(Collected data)
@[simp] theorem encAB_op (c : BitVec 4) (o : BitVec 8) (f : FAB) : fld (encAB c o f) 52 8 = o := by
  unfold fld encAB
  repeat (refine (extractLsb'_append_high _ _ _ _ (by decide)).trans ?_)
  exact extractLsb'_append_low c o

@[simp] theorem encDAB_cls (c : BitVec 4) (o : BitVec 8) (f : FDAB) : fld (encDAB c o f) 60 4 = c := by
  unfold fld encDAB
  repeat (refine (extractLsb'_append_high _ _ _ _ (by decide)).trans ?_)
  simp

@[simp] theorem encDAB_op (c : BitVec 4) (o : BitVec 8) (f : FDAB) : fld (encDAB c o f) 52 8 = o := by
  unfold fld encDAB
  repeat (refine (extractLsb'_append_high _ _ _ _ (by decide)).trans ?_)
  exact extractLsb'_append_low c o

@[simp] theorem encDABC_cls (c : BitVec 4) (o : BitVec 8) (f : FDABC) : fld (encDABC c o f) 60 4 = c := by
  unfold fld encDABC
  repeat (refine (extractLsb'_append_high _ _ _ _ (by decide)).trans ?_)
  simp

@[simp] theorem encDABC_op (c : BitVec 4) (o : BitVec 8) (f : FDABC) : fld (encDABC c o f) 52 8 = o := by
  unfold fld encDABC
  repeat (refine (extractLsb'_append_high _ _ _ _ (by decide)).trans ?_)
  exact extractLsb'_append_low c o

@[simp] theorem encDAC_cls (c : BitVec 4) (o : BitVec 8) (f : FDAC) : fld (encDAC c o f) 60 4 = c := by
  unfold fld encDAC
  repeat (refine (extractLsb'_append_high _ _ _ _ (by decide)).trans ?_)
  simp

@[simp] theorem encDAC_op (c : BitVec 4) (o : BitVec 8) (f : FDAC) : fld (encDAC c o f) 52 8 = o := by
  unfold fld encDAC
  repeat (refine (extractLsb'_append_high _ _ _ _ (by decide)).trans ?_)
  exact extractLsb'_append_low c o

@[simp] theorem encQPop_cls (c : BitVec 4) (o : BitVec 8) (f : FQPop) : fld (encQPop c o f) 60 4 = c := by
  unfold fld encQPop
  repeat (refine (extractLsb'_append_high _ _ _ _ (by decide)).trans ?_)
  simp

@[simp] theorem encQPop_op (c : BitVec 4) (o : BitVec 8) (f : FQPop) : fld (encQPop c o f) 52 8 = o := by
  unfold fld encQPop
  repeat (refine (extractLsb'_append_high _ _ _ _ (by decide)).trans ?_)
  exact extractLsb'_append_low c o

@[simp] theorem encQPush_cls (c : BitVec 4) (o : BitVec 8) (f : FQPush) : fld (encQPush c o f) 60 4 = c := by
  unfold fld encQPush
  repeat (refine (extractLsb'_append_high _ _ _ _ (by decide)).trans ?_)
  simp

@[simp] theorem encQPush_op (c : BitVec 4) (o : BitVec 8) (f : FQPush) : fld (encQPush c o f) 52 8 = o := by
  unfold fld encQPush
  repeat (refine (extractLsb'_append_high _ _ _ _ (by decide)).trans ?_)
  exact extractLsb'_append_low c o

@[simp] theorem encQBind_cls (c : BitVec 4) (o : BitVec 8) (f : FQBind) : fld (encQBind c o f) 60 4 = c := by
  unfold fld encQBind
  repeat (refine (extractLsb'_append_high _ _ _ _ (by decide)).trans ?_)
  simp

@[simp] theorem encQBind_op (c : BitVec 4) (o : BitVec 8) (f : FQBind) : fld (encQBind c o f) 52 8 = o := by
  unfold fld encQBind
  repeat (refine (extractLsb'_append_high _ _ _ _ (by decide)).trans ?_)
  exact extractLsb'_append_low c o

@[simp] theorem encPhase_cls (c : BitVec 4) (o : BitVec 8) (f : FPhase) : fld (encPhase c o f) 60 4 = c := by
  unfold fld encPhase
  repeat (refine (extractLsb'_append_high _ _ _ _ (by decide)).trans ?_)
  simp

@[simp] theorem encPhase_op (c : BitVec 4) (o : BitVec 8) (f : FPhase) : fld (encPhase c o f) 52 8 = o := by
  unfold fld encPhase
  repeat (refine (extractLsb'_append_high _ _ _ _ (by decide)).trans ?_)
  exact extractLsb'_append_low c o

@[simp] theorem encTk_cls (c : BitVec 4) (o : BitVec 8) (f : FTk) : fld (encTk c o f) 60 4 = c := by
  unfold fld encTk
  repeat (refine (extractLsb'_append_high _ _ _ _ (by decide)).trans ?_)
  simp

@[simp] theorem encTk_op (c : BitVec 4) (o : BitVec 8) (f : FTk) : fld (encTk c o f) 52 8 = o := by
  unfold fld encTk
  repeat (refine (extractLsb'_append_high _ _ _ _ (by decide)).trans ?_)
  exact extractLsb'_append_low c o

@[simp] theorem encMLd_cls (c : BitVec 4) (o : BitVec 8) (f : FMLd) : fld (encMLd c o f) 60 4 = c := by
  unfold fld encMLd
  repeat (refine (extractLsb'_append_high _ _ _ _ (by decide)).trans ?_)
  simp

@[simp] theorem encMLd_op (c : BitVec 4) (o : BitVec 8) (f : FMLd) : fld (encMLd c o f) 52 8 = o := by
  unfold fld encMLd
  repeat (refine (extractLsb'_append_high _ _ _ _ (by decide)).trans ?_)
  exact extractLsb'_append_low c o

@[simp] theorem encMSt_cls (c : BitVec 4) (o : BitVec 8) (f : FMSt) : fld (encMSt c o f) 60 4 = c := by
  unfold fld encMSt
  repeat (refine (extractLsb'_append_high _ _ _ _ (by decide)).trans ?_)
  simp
* * *
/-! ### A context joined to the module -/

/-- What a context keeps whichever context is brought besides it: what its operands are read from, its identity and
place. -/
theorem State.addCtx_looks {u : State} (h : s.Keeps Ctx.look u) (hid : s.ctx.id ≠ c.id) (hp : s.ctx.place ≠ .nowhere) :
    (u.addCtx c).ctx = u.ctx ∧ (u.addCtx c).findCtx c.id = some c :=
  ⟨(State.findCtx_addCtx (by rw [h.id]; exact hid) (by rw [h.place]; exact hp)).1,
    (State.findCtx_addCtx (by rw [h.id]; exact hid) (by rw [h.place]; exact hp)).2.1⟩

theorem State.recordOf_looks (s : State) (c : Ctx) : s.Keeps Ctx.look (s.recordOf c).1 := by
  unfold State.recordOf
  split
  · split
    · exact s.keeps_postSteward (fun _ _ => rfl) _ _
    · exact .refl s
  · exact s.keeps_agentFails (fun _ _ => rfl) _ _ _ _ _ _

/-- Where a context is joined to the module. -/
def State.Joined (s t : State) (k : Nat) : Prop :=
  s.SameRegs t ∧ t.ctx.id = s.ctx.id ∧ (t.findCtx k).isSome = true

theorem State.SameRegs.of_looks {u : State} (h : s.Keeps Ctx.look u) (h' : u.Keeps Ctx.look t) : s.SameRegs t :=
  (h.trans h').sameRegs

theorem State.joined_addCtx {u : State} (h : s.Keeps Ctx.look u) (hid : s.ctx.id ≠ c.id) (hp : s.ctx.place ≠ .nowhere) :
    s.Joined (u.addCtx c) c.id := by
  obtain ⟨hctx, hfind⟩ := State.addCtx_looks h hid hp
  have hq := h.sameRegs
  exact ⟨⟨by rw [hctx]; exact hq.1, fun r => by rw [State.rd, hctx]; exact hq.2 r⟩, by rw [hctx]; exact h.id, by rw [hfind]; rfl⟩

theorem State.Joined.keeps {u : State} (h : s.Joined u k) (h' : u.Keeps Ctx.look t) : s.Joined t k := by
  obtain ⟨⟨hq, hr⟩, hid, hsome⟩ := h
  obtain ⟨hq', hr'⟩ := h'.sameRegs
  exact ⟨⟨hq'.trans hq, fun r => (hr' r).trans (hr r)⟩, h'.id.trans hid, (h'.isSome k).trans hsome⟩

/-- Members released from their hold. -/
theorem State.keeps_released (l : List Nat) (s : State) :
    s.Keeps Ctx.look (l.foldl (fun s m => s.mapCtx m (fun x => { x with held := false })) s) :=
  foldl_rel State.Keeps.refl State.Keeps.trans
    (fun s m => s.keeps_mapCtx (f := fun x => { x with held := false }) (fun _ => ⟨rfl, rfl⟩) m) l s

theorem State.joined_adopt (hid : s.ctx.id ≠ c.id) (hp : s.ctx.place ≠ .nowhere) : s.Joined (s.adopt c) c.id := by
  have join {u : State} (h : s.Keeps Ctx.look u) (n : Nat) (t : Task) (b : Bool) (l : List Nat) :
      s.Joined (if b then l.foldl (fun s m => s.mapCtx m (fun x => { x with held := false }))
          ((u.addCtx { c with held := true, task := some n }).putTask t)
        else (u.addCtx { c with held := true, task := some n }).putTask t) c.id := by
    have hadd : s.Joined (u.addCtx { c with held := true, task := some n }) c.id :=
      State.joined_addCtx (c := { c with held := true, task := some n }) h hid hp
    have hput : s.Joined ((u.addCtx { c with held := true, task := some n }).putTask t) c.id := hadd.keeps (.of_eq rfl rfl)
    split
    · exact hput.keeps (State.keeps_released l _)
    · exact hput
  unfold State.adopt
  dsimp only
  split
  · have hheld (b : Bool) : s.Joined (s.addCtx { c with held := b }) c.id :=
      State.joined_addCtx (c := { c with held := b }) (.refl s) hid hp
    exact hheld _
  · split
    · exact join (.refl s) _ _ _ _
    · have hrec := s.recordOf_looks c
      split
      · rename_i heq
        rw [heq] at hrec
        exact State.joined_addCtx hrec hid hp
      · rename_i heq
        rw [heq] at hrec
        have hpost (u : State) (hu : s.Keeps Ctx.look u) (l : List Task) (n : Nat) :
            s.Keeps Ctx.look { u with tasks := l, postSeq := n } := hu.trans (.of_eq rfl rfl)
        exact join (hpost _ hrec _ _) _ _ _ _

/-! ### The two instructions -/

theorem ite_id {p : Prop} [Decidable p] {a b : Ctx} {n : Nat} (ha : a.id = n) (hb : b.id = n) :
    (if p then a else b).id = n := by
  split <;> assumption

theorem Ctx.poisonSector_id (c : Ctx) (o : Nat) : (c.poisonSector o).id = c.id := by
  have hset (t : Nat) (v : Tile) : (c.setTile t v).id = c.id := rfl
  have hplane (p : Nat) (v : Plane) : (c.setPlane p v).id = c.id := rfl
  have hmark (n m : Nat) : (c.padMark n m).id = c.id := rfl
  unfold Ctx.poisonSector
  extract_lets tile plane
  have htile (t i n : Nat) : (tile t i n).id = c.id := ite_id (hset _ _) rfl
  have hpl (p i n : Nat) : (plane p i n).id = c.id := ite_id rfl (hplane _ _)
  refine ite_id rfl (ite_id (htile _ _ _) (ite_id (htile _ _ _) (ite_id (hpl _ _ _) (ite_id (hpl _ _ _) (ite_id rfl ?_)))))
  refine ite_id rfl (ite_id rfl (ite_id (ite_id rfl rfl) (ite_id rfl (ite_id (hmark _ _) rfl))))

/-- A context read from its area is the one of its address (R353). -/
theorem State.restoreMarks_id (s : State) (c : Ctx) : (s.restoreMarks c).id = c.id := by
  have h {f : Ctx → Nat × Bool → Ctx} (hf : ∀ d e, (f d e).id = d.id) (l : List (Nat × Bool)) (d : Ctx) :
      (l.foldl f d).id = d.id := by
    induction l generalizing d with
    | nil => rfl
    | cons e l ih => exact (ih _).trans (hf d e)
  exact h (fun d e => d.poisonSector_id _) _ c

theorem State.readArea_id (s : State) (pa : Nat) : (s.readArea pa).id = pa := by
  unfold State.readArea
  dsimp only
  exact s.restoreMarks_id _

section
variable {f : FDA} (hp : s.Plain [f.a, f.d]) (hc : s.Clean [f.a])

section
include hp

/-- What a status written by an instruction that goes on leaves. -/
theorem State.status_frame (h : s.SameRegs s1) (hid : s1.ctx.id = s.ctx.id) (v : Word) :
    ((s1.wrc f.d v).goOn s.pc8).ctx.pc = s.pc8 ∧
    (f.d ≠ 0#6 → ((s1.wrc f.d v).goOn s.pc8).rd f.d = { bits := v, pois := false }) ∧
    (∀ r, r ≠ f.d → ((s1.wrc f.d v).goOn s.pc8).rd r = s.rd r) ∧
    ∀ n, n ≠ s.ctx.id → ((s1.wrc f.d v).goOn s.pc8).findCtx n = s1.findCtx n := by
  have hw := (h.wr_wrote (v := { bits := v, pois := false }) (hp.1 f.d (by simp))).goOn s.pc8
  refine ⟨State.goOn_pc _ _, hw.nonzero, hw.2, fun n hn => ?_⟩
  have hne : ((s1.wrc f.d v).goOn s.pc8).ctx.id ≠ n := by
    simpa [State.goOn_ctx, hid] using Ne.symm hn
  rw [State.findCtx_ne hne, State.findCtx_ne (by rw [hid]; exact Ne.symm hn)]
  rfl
---
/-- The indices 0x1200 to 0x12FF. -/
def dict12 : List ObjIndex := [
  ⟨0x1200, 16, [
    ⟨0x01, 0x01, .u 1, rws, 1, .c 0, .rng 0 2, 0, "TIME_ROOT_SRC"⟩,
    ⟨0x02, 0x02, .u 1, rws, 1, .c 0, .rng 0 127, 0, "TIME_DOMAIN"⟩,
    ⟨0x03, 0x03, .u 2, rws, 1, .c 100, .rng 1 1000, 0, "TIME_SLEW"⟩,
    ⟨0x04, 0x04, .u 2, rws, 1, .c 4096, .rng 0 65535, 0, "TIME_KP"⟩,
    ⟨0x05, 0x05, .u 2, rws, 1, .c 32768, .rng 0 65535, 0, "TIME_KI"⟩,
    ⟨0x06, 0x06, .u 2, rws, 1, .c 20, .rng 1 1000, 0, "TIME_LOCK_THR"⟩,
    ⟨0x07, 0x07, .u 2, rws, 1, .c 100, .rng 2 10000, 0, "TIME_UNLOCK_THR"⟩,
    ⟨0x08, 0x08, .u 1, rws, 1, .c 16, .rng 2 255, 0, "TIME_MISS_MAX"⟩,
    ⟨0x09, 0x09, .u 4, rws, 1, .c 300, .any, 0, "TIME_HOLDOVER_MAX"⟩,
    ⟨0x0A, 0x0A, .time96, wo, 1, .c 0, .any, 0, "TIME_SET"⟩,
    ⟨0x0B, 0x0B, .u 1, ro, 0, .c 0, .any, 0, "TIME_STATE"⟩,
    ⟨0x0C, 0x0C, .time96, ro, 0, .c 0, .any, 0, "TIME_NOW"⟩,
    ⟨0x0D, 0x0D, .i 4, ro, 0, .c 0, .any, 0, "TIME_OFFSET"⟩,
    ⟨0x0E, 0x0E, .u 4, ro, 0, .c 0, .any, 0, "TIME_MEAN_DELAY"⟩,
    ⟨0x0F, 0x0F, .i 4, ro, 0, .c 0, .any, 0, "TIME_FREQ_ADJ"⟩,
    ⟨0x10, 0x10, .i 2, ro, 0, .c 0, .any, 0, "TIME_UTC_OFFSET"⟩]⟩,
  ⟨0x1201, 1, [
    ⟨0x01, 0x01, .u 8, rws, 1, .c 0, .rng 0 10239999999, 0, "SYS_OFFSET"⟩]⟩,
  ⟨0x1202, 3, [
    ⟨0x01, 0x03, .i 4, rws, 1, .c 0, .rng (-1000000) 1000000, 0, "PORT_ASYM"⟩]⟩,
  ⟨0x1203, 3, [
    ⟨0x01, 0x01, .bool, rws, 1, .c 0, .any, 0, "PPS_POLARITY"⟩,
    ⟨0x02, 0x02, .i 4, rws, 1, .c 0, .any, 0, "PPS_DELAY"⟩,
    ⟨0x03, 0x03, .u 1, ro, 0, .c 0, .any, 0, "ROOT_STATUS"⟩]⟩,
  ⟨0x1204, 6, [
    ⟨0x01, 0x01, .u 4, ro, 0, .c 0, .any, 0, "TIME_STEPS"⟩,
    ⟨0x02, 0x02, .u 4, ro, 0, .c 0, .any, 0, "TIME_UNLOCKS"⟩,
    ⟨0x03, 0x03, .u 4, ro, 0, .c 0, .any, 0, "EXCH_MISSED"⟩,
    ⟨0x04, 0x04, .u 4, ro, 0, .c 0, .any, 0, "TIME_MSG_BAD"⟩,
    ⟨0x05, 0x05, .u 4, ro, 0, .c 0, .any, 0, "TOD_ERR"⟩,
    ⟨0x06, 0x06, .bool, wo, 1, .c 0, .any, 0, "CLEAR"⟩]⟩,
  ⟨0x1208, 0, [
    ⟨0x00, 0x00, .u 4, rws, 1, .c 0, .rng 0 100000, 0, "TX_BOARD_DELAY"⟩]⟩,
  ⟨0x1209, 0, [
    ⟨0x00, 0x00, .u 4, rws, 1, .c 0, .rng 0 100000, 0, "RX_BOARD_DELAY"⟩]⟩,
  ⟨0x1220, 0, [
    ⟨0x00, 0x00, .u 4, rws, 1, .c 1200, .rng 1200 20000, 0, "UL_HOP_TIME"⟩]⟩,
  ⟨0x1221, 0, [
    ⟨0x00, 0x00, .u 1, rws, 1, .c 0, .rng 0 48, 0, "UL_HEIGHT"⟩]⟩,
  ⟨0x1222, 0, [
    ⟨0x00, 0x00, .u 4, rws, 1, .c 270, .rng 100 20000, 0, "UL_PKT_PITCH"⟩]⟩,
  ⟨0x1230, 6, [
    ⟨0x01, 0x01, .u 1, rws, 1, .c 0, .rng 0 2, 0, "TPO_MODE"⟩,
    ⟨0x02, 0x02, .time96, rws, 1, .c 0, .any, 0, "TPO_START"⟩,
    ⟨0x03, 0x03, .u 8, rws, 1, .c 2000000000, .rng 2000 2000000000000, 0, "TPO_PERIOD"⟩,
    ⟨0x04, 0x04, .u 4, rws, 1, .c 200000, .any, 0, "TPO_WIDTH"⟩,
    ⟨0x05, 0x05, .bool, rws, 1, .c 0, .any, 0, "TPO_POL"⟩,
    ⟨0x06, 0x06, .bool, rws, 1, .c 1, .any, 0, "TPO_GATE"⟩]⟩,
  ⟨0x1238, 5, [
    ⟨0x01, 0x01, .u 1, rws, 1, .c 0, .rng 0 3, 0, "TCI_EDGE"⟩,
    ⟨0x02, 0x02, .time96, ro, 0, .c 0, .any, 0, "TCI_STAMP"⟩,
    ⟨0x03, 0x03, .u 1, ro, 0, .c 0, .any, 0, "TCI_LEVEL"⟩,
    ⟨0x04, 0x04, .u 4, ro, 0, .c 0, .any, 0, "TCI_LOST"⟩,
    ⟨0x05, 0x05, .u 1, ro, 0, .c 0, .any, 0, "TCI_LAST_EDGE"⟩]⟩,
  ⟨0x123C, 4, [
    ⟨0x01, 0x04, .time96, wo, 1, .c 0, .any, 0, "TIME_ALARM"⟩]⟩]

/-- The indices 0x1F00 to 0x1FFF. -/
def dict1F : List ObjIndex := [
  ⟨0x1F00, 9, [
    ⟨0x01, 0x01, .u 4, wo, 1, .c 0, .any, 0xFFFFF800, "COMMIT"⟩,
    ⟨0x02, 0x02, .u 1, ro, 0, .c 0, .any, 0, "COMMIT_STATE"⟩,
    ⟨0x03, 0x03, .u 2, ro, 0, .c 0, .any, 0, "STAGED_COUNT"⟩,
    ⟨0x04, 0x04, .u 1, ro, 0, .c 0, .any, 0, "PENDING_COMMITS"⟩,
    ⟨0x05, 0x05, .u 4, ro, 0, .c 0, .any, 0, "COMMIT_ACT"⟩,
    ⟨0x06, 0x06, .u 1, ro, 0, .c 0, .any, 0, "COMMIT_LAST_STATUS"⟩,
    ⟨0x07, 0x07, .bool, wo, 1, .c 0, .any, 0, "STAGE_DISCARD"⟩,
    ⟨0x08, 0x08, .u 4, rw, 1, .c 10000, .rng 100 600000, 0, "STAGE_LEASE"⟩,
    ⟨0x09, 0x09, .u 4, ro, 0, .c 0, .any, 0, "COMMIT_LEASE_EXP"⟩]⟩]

Directions for this task
Using the entries shown above, reproduce verbatim the lines from the line bearing "0x06, .u 1, ro, 0, .c" to the line bearing "0x09, .u 4, ro, 0, .c", inclusive.

Task output
    ⟨0x06, 0x06, .u 1, ro, 0, .c 0, .any, 0, "COMMIT_LAST_STATUS"⟩,
    ⟨0x07, 0x07, .bool, wo, 1, .c 0, .any, 0, "STAGE_DISCARD"⟩,
    ⟨0x08, 0x08, .u 4, rw, 1, .c 10000, .rng 100 600000, 0, "STAGE_LEASE"⟩,
    ⟨0x09, 0x09, .u 4, ro, 0, .c 0, .any, 0, "COMMIT_LEASE_EXP"⟩]⟩]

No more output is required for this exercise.